▸ TASK ITEM
The word "installPart" marks the lines to keep; find each one in the data and copy it.
▼▼▼
theorem Dev.Canonical.protectStage {s now} (h : d.Canonical) : (protectStage s now d).Canonical :=
  .reply (.update (.advance h))

theorem Dev.Canonical.protectCommit {expected t now} (h : d.Canonical) : (Machine.protectCommit expected t now d).Canonical := by
  unfold Machine.protectCommit
  extract_lets d1 _ refuse
  have h1 : d1.Canonical := .advance h
  have hrefuse : ∀ c, (refuse c).Canonical := fun _ => .reply (.update h1)
  clear_value d1 refuse
  refine .ite (hrefuse _) (.ite (hrefuse _) ?_)
  split
  · exact hrefuse _
  split
  · extract_lets moved changed d2 d3
    have h2 : d2.Canonical := .foldl (fun _ _ h => .modCore (.clearSram h)) h1
    clear_value d2
    exact .reply (.update h2)
  · exact hrefuse _

theorem Dev.Canonical.pruneEntry {p level a} {below : Nat → Dev → Dev} (hb : ∀ t {d : Dev}, d.Canonical → (below t d).Canonical)
    (h : d.Canonical) : (Dev.pruneEntry p below level a d).Canonical :=
  .ite h (.ite (.ite h (.dropPage (.setPte h))) (hb _ h))

theorem Dev.Canonical.prune {p l t} {d : Dev} (h : d.Canonical) : (Dev.prune p l t d).Canonical := by
  induction l generalizing t d with
  | zero => exact .foldl (fun _ _ => .pruneEntry fun _ _ h => h) h
  | succ l ih => exact .foldl (fun _ _ => .pruneEntry fun _ _ h => ih h) h

theorem Dev.Canonical.revoke {p} (h : d.Canonical) : (d.revoke p).Canonical :=
  .modPart (.foldl (fun _ _ h => .modCore h) h)

theorem Dev.Canonical.newNonce {p} (h : d.Canonical) : (d.newNonce p).Canonical :=
  .modPart (.draw h)

theorem Dev.Canonical.releasePart {p} (h : d.Canonical) : (d.releasePart p).Canonical :=
  .updateMem (.update (.foldl (fun _ _ h => .reply h) (.foldl (fun _ _ h => .update (.semWrite (.foldl (fun _ _ h => .finish h) (.update h))))
    (.foldl (fun _ _ h => .zeroFill h) h))))

theorem Dev.Canonical.installPart {s} (h : d.Canonical) : (d.installPart s).Canonical :=
  .update (.ite h (.ite (.writePlain h) (.zeroFill h)))

theorem Dev.Canonical.serveReq {x} (h : d.Canonical) : (d.serveReq x).Canonical := by
  unfold Dev.serveReq
  split
  · exact .serveMap h
  · exact .serveUnmap h
  · exact .serveErase h
  · exact .ite (.hold h) (.serveLoad h)
  · exact h
  · exact h

theorem Dev.Canonical.serveHallmark {nonce} (h : d.Canonical) : (d.serveHallmark nonce).Canonical :=
  .reply (.update h)

theorem Dev.Canonical.serveHallmarkPart {p nonce} (h : d.Canonical) : (d.serveHallmarkPart p nonce).Canonical :=
  .reply (.modPart h)

theorem Dev.Canonical.hallmarkReq {nonce now} (h : d.Canonical) : (hallmarkReq nonce now d).Canonical :=
  .ite (.hold (.advance h)) (.serveHallmark (.advance h))

theorem Dev.Canonical.hallmarkReqP {p nonce now} (h : d.Canonical) : (hallmarkReqP p nonce now d).Canonical :=
  .ite (.hold (.advance h)) (.serveHallmarkPart (.advance h))

theorem Dev.Canonical.serveHeld (h : d.Canonical) : d.serveHeld.Canonical := by
  unfold Dev.serveHeld
  refine .foldl (fun _ _ h => ?_) (.update h)
  split
  · exact .serveHallmark h
  · exact .serveHallmarkPart h
  · exact .serveReq h

theorem Dev.Canonical.protectSwitch {now} (h : d.Canonical) : (protectSwitch now d).Canonical := by
  unfold Machine.protectSwitch
  extract_lets
  split
  · exact .advance h
  · exact .ite (.advance h) (.serveHeld (.foldl (fun _ _ h => .newNonce (.revoke h))
      (.update (.foldl (fun _ _ => .cryptoErase) (.foldl (fun _ _ h => .ite (.prune h) h)
      (.update (.foldl (fun _ _ => .installPart) (.foldl (fun _ _ => .releasePart) (.advance h)))))))))

theorem Dev.Canonical.protectAbort (h : d.Canonical) : d.protectAbort.Canonical :=
  .ite (.serveHeld (.notice (.update h))) h

theorem Dev.Canonical.consentToken {p t now} (h : d.Canonical) : (consentToken p t now d).Canonical :=
  .ite (.reply (.newNonce (.ite (.revoke (.advance h)) (.modPart (.advance h))))) (.reply (.newNonce (.advance h)))

theorem Dev.Canonical.consentExpired {p now} (h : d.Canonical) : (consentExpired p now d).Canonical :=
  .ite (.notify (.revoke (.advance h))) (.advance h)

theorem Dev.Canonical.signetInstall {b now} (h : d.Canonical) : (signetInstall b now d).Canonical := by
  unfold Machine.signetInstall
  extract_lets
  split
  · exact .reply (.advance h)
  · exact .ite (.reply (.advance h)) (.ite (.reply (.advance h)) (.ite (.reply (.advance h)) (.reply (.update (.advance h)))))

theorem Dev.Canonical.checkSignets (h : d.Canonical) : d.checkSignets.Canonical := by
  unfold Dev.checkSignets
  extract_lets
  refine .foldl (fun _ _ h => ?_) (.update h)
  split
  · exact .update h
  · exact .notice h

end Sys2Proof.Machine
end

section
/-! ## Memory stays canonical: the vector engine -/
namespace Sys2Proof.Machine

variable {d : Dev}

theorem Dev.Canonical.vEnd {c e cause tcsx} (h : d.Canonical) : (d.vEnd c e cause tcsx).Canonical :=
  .finish h

theorem Dev.Canonical.vFormed {c id reads special} (h : d.Canonical) : (d.vFormed c id reads special).Canonical :=
  .modCore h

theorem Dev.Canonical.vrunGather {c e u b draws} (h : d.Canonical) : (d.vrunGather c e u b draws).1.Canonical :=
  .readAll h

theorem Dev.Canonical.vrunWrite {c e u b v poison} (h : d.Canonical) : (d.vrunWrite c e u b v poison).1.Canonical := by
  unfold Dev.vrunWrite
  extract_lets who resReg putRes mask putMask zeros old w put special
  have hres : ∀ d n r, d.Canonical → (putRes d n r).Canonical := by
    intro d n r h
    dsimp only [putRes]
    split
    · exact h
    · refine .ite (.foldl (fun _ _ h => .poison h) h) ?_
      split
      · exact .mergePut h
      · exact h
  have hmask : ∀ d, d.Canonical → (putMask d).Canonical := fun _ h => .ite h (.ite (.writeVa h) (.writeVa h))
  have hput : put.1.Canonical := .ite_fst h (.ite_fst (.putBead h) (.ite_fst (.putBead h) (.ite_fst (.putBead h) (.putBead h))))
  exact hmask _ (hres _ _ _ (hres _ _ _ hput))

theorem Dev.Canonical.vrunBead {c e u b g} (h : d.Canonical) : (d.vrunBead c e u b g).Canonical :=
  .ite (.vEnd (.vFormed (.vrunWrite h))) (.vFormed (.vrunWrite h))

theorem Dev.Canonical.packGather {c e u b draws} (h : d.Canonical) : (d.packGather c e u b draws).1.Canonical :=
  .readAll h

theorem Dev.Canonical.packBead {c e u b g} (h : d.Canonical) : (d.packBead c e u b g).Canonical := by
  unfold Dev.packBead
  extract_lets _ _ _ _ _ _ _ _ _ _ w
  have hw : w.1.Canonical := .ite_fst (.putBead h) (.ite_fst (.putBead h) (.putBead h))
  exact .ite (.vEnd (.vFormed hw)) (.vFormed hw)

theorem Dev.Canonical.putMap {c e u} (h : d.Canonical) : (d.putMap c e u).Canonical := by
  unfold Dev.putMap
  extract_lets
  split
  · exact .writeVa h
  · exact .foldl (fun _ _ h => .poison h) (.poison (.writeVa h))

theorem Dev.Canonical.vGather {c e o b draws} (h : d.Canonical) : (d.vGather c e o b draws).1.Canonical := by
  unfold Dev.vGather
  split
  · exact .vrunGather h
  · exact .packGather h

theorem Dev.Canonical.vBead {c e o b draws} (h : d.Canonical) : (d.vBead c e o b draws).Canonical := by
  unfold Dev.vBead
  extract_lets g r
  have hr : r.1.Canonical := by
    unfold r
    split
    · exact h
    · exact .modCore (.vGather h)
  split
  · exact .vEnd hr
  split
  · exact .modCore hr
  split
  · exact .vrunBead hr
  · exact .packBead hr

theorem Dev.Canonical.vStep {c e o} (h : d.Canonical) : (d.vStep c e o).Canonical := by
  unfold Dev.vStep
  split
  · exact h
  · exact .ite (.modCore h) h
  · refine .ite h ?_
    extract_lets d1
    have h1 : d1.Canonical := by
      unfold d1
      split
      · exact .walkNotice h
      · exact h
    split
    · exact .vEnd (.ite (.putMap (.ite (.modCore h1) h1)) (.ite (.modCore h1) h1))
    · exact .vEnd h1
  · exact .ite h (.vBead h)

theorem Dev.Canonical.vSteps {c id o n} (h : d.Canonical) : (d.vSteps c id o n).Canonical := by
  induction n generalizing d with
  | zero => exact h
  | succ n ih =>
    unfold Dev.vSteps
    split
    · refine .ite h ?_
      split
      · exact .ite (ih (.vStep h)) h
      · exact .ite (ih (.vStep h)) h
      · exact .vStep h
    · exact h

theorem Dev.Canonical.vectorRun {c id sel} (h : d.Canonical) : (d.vectorRun c id sel).Canonical := by
  unfold Dev.vectorRun
  extract_lets
  split
  · split
    · exact .ite (.vSteps (.working h)) h
    · exact h
  · exact h

theorem Dev.Canonical.vrun {c id now} (h : d.Canonical) : (vrun c id now d).Canonical :=
  .vectorRun (.advance h)

theorem Dev.Canonical.compressBuild {c id now} (h : d.Canonical) : (compressBuild c id now d).Canonical :=
  .vectorRun (.advance h)

theorem Dev.Canonical.compressReuse {c id now} (h : d.Canonical) : (compressReuse c id now d).Canonical :=
  .vectorRun (.advance h)

theorem Dev.Canonical.expandFill {c id now} (h : d.Canonical) : (expandFill c id now d).Canonical :=
  .vectorRun (.advance h)

theorem Dev.Canonical.expandKeep {c id now} (h : d.Canonical) : (expandKeep c id now d).Canonical :=
  .vectorRun (.advance h)

theorem Dev.Canonical.vectorBeadForm {c id parity errs now} (h : d.Canonical) : (vectorBeadForm c id parity errs now d).Canonical := by
  unfold Machine.vectorBeadForm
  extract_lets _ _ d1
  have h1 : d1.Canonical := .modCore (.eccHeld (.advance h))
  split
  · split
    · exact .ite (.eccHeld (.advance h)) (.ite (.ite (.retireCore h1) h1) (.vStep (.eccHeld (.advance h))))
    · exact .eccHeld (.advance h)
  · exact .eccHeld (.advance h)

theorem Dev.Canonical.vectorArrivalStayExpire {c id now} (h : d.Canonical) : (vectorArrivalStayExpire c id now d).Canonical := by
  unfold Machine.vectorArrivalStayExpire
  extract_lets
  split
  · split
    · split
      · exact .ite (.vEnd (.advance h)) (.advance h)
      · exact .advance h
    · exact .advance h
  · exact .advance h

end Sys2Proof.Machine
end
▲▲▲
▸ REPLY TO THE EXERCISE
theorem Dev.Canonical.installPart {s} (h : d.Canonical) : (d.installPart s).Canonical :=
      (.update (.foldl (fun _ _ => .installPart) (.foldl (fun _ _ => .releasePart) (.advance h)))))))))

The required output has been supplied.